● **WORK REQUEST**:
The required output is the exact run of lines below that opens at the line with "like any other" and closes at the line with "State) (v tx".

(Collected data entries)
/-! ## Transaction -/

/-- R140, R141, R143, R144, R146 with the clock known and the shift answered: claim and load where they are missing, one
WE_SHIFT of `zext_32(op ++ P)`, the result `w mod 2^nr`. `op` is any byte: that one outside the 29 opcodes of R94 is shifted
like any other is the model's choice (notes/assumptions/21.md). -/
def Obligations.TransactionClockKnown : Prop :=
  ∀ (op : Byte) (P nt nr : Nat) (s : State) (w : Word),
    8 ≤ nt → nt ≤ 32 → nr ≤ 32 → P < 2 ^ (nt - 8) → s.eng.clockKnown = true → s.nextAnswer = .done w →
    ∃ (t : State) (v tx : Word),
      executeTransaction op P nt nr s = .next (t, .ok v) ∧
        v.toNat = w.toNat % 2 ^ nr ∧ tx.toNat = op.toNat * 2 ^ (nt - 8) + P ∧
        t =
          State.releaseLatches { s.popAnswer with
            eng := { s.eng with claimed := true, progLoaded := true }
            we :=
              { s.we with
                program := if s.eng.progLoaded then s.we.program else some .txn
                divider := if s.eng.progLoaded then s.we.divider else clockDivider s.eng.fPio
                outstanding := none
                rxChannel := none }
            io :=
              { s.popAnswer.io with
                trace := s.io.trace ++ claimEvents s ++ loadEvents s ++ shiftEvents tx nt nr (.done w) } }

/-- R140 with the clock unknown: the synchronize comes first, its load of PROG_SYNC makes the load of PROG_TXN necessary
whatever was loaded before, and that load carries the new divider (R76, R141, R167 (d)). `op` is any byte: see
notes/assumptions/21.md for one outside the 29 opcodes, the model's choice. -/
def Obligations.TransactionClockUnknown : Prop :=
  ∀ (op : Byte) (P nt nr : Nat) (s : State) (v w : Word) (f : Rat),
    8 ≤ nt → nt ≤ 32 → nr ≤ 32 → P < 2 ^ (nt - 8) → s.eng.clockKnown = false →
    s.nextAnswer = .done v → tickFrequency v = some f → s.popAnswer.nextAnswer = .done w →
    ∃ (t : State) (r tx : Word),
      executeTransaction op P nt nr s = .next (t, .ok r) ∧
        r.toNat = w.toNat % 2 ^ nr ∧ tx.toNat = op.toNat * 2 ^ (nt - 8) + P ∧
        t =
          State.releaseLatches { s.popAnswer.popAnswer with
            eng :=
              { s.eng with
                claimed := true, clockKnown := true, progLoaded := true, fPio := f, syncTicks := v.extractLsb' 0 16 }
            we :=
              { s.we with program := some .txn, divider := clockDivider f, outstanding := none, rxChannel := none }
            io :=
              { s.popAnswer.popAnswer.io with
                trace :=
                  s.io.trace ++ syncEvents s (.done v) ++ [.request (.load .txn (clockDivider f))] ++
                    shiftEvents tx nt nr (.done w) } }

/-- R140, R327: when the implicit synchronize fails, nothing is shifted and the outer transaction ends with SYNC_TIMEOUT. `op`
is any byte: see notes/assumptions/21.md for one outside the 29 opcodes, the model's choice. -/
def Obligations.TransactionSyncFailure : Prop :=
  ∀ (op : Byte) (P nt nr : Nat) (s : State),
    8 ≤ nt → nt ≤ 32 → nr ≤ 32 → P < 2 ^ (nt - 8) → s.eng.clockKnown = false → syncOutcome s.nextAnswer = none →
    ∃ t : State,
      executeTransaction op P nt nr s = .next (t, .err .syncTimeout) ∧
        t.io.trace = s.io.trace ++ syncEvents s s.nextAnswer ∧
        t.eng.claimed = true ∧ t.eng.progLoaded = false ∧ t.eng.clockKnown = false ∧ t.eng.fPio = s.eng.fPio ∧
        t.eng.syncTicks = s.eng.syncTicks ∧ t.cable = s.cable ∧ t.options = s.options ∧ t.disp = s.disp

/-- R145: a WE_SHIFT that times out clears both flags and fails with BKGD_TIMEOUT; the measurement stays: the one there was,
where the clock was known, and the new one, where the implicit synchronize has just succeeded. `op` is any byte: see
notes/assumptions/21.md for one outside the 29 opcodes, the model's choice. -/
def Obligations.TransactionTimeout : Prop :=
  ∀ (op : Byte) (P nt nr : Nat) (s : State), 8 ≤ nt → nt ≤ 32 → nr ≤ 32 → P < 2 ^ (nt - 8) →
    (s.eng.clockKnown = true → s.nextAnswer = .timeout →
      ∃ (t : State) (tx : Word),
        executeTransaction op P nt nr s = .next (t, .err .bkgdTimeout) ∧ tx.toNat = op.toNat * 2 ^ (nt - 8) + P ∧
          t.io.trace = s.io.trace ++ claimEvents s ++ loadEvents s ++ shiftEvents tx nt nr .timeout ∧
          t.eng.progLoaded = false ∧ t.eng.clockKnown = false ∧ t.eng.claimed = true ∧ t.eng.fPio = s.eng.fPio ∧
          t.eng.syncTicks = s.eng.syncTicks ∧ t.cable = s.cable ∧ t.options = s.options ∧ t.disp = s.disp) ∧
      ∀ (v : Word) (f : Rat), s.eng.clockKnown = false → s.nextAnswer = .done v → tickFrequency v = some f →
        s.popAnswer.nextAnswer = .timeout →
        ∃ (t : State) (tx : Word),
          executeTransaction op P nt nr s = .next (t, .err .bkgdTimeout) ∧ tx.toNat = op.toNat * 2 ^ (nt - 8) + P ∧
            t.io.trace =
              s.io.trace ++ syncEvents s (.done v) ++ [.request (.load .txn (clockDivider f))] ++
                shiftEvents tx nt nr .timeout ∧
            t.eng.progLoaded = false ∧ t.eng.clockKnown = false ∧ t.eng.claimed = true ∧ t.eng.fPio = f ∧
            t.eng.syncTicks = v.extractLsb' 0 16 ∧ t.cable = s.cable ∧ t.options = s.options ∧ t.disp = s.disp

/-- R142, R181, R328: a call outside the preconditions is the fault PreconditionViolation; every row of R181 satisfies them
with any arguments; and no instruction faults or is refused. That an opcode byte outside the 29 is no fault is the model's
choice (notes/assumptions/21.md). -/
def Obligations.PreconditionsOnlyFault : Prop :=
  (∀ (op : Byte) (P nt nr : Nat) (s : State),
      executeTransaction op P nt nr s = .fault .preconditionViolation ↔
        ¬(8 ≤ nt ∧ nt ≤ 32 ∧ nr ≤ 32 ∧ P < 2 ^ (nt - 8))) ∧
    (∀ (o : BdmOp) (args : List Nat),
      let P := packFields o.format.fields args 0
      8 ≤ o.format.txBits ∧ o.format.txBits ≤ 32 ∧ o.format.rxBits ≤ 32 ∧ P < 2 ^ (o.format.txBits - 8)) ∧
    ∀ (i : Instr) (s : State), ∃ t, exec i s = .next t
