/-! Host commands: vectors H1 to H23, one step each. -/

theorem test_h1_set_target : seen (onFrame (warm []) [0x03, 0x01, 0x05]) =
    some ([], [[0x00]], []) := by decide +kernel
theorem test_h3_get_bdm_status : seen (onFrame { warm [] with io := { (warm []).io with powerSamples := [true] } } [0x02, 0x04]) =
    some ([], [[0x00, 0x00, 0x50]], []) := by decide +kernel
theorem test_h3b_status_after_reset : seen (onFrame { State.reset with io := { State.reset.io with powerSamples := [false] } } [0x02, 0x04]) =
    some ([], [[0x00, 0x00, 0x00]], []) := by decide +kernel
theorem test_h6_control_pins : seen (onFrame (warm []) [0x02, 0x08]) =
    some ([], [[0x00, 0x00, 0x00]], []) := by decide +kernel
theorem test_h9_get_speed : seen (onFrame (warm []) [0x02, 0x11]) =
    some ([], [[0x00, 0xEA, 0x60]], []) := by decide +kernel
theorem test_h7_connect : seen (onFrame (warm [.done 128]) [0x02, 0x0F]) =
    some ([.request (.load .sync 62.5), .request .sync, .answer (.done 128)], [[0x00]], []) := by decide +kernel
theorem test_h23_connect_fails : seen (onFrame (warm [.done 0]) [0x02, 0x0F]) =
    some ([.request (.load .sync 62.5), .request .sync, .answer (.done 0)], [[0x15]], []) := by decide +kernel
theorem test_h10_read_status_reg : seen (onFrame (warm [.done 0xC8]) [0x02, 0x14]) =
    some (shift 0x000000E4 8 8 0xC8, [[0x00, 0x00, 0x00, 0x00, 0xC8]], []) := by decide +kernel
theorem test_h11_write_control_reg : seen (onFrame (warm [.done 7]) [0x06, 0x15, 0xFF, 0xFF, 0xFF, 0xC0]) =
    some (shift 0x0000C4C0 16 0 7, [[0x00]], []) := by decide +kernel
theorem test_h13_target_step : seen (onFrame (warm [.done 7]) [0x02, 0x17]) =
    some (shift 0x00000010 8 0 7, [[0x00]], []) := by decide +kernel
theorem test_h14_target_go : seen (onFrame (warm [.done 7]) [0x02, 0x18]) =
    some (shift 0x00000008 8 0 7, [[0x00]], []) := by decide +kernel
theorem test_h15_target_halt : seen (onFrame (warm [.done 7]) [0x02, 0x19]) =
    some (shift 0x00000090 8 0 7, [[0x00]], []) := by decide +kernel
theorem test_h16_write_reg_sp : seen (onFrame (warm [.done 7]) [0x08, 0x1A, 0x00, 0x0F, 0x00, 0x01, 0x10, 0xFF]) =
    some (shift 0x004F10FF 24 0 7, [[0x00]], []) := by decide +kernel
theorem test_h16b_write_reg_ccr : seen (onFrame (warm [.done 7]) [0x08, 0x1A, 0x00, 0x09, 0x00, 0x00, 0x01, 0x60]) =
    some (shift 0x00004960 16 0 7, [[0x00]], []) := by decide +kernel
theorem test_h17_read_reg_hx : seen (onFrame (warm [.done 0x0080]) [0x04, 0x1B, 0x00, 0x0C]) =
    some (shift 0x0000006C 8 16 0x0080, [[0x00, 0x00, 0x00, 0x00, 0x80]], []) := by decide +kernel
theorem test_h17b_read_reg_ccr : seen (onFrame (warm [.done 0x160]) [0x04, 0x1B, 0x00, 0x09]) =
    some (shift 0x00000069 8 8 0x160, [[0x00, 0x00, 0x00, 0x00, 0x60]], []) := by decide +kernel
theorem test_h18_write_dreg : seen (onFrame (warm [.done 7]) [0x08, 0x1E, 0x12, 0x34, 0x00, 0x00, 0xF0, 0x00]) =
    some (shift 0x00C2F000 24 0 7, [[0x00]], []) := by decide +kernel
theorem test_h19_read_dreg : seen (onFrame (warm [.done 0xF000]) [0x04, 0x1F, 0xFF, 0xFF]) =
    some (shift 0x000000E2 8 16 0xF000, [[0x00, 0x00, 0x00, 0xF0, 0x00]], []) := by decide +kernel
theorem test_h20_write_mem_wraps : seen (onFrame (warm [.done 1, .done 2]) [0x08, 0x20, 0x00, 0x02, 0xFF, 0xFF, 0x11, 0x22]) =
    some (shift 0xC0FFFF11 32 0 1 ++ shift 0xC0000022 32 0 2, [[0x00]], []) := by decide +kernel
theorem test_h20b_write_mem_none : seen (onFrame State.reset [0x06, 0x20, 0x00, 0x00, 0x00, 0x10]) =
    some ([], [[0x00]], []) := by decide +kernel
theorem test_h21_read_mem : seen (onFrame (warm [.done 0x11, .done 0x22]) [0x06, 0x21, 0x00, 0x02, 0x00, 0x10]) =
    some (shift 0x00E00010 24 8 0x11 ++ shift 0x00E00011 24 8 0x22, [[0x00, 0x11, 0x22]], []) := by decide +kernel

● **EXERCISE ANSWER**:
like any other is the model's choice (notes/assumptions/21.md). -/
def Obligations.TransactionClockKnown : Prop :=
  ∀ (op : Byte) (P nt nr : Nat) (s : State) (w : Word),
    8 ≤ nt → nt ≤ 32 → nr ≤ 32 → P < 2 ^ (nt - 8) → s.eng.clockKnown = true → s.nextAnswer = .done w →
    ∃ (t : State) (v tx : Word),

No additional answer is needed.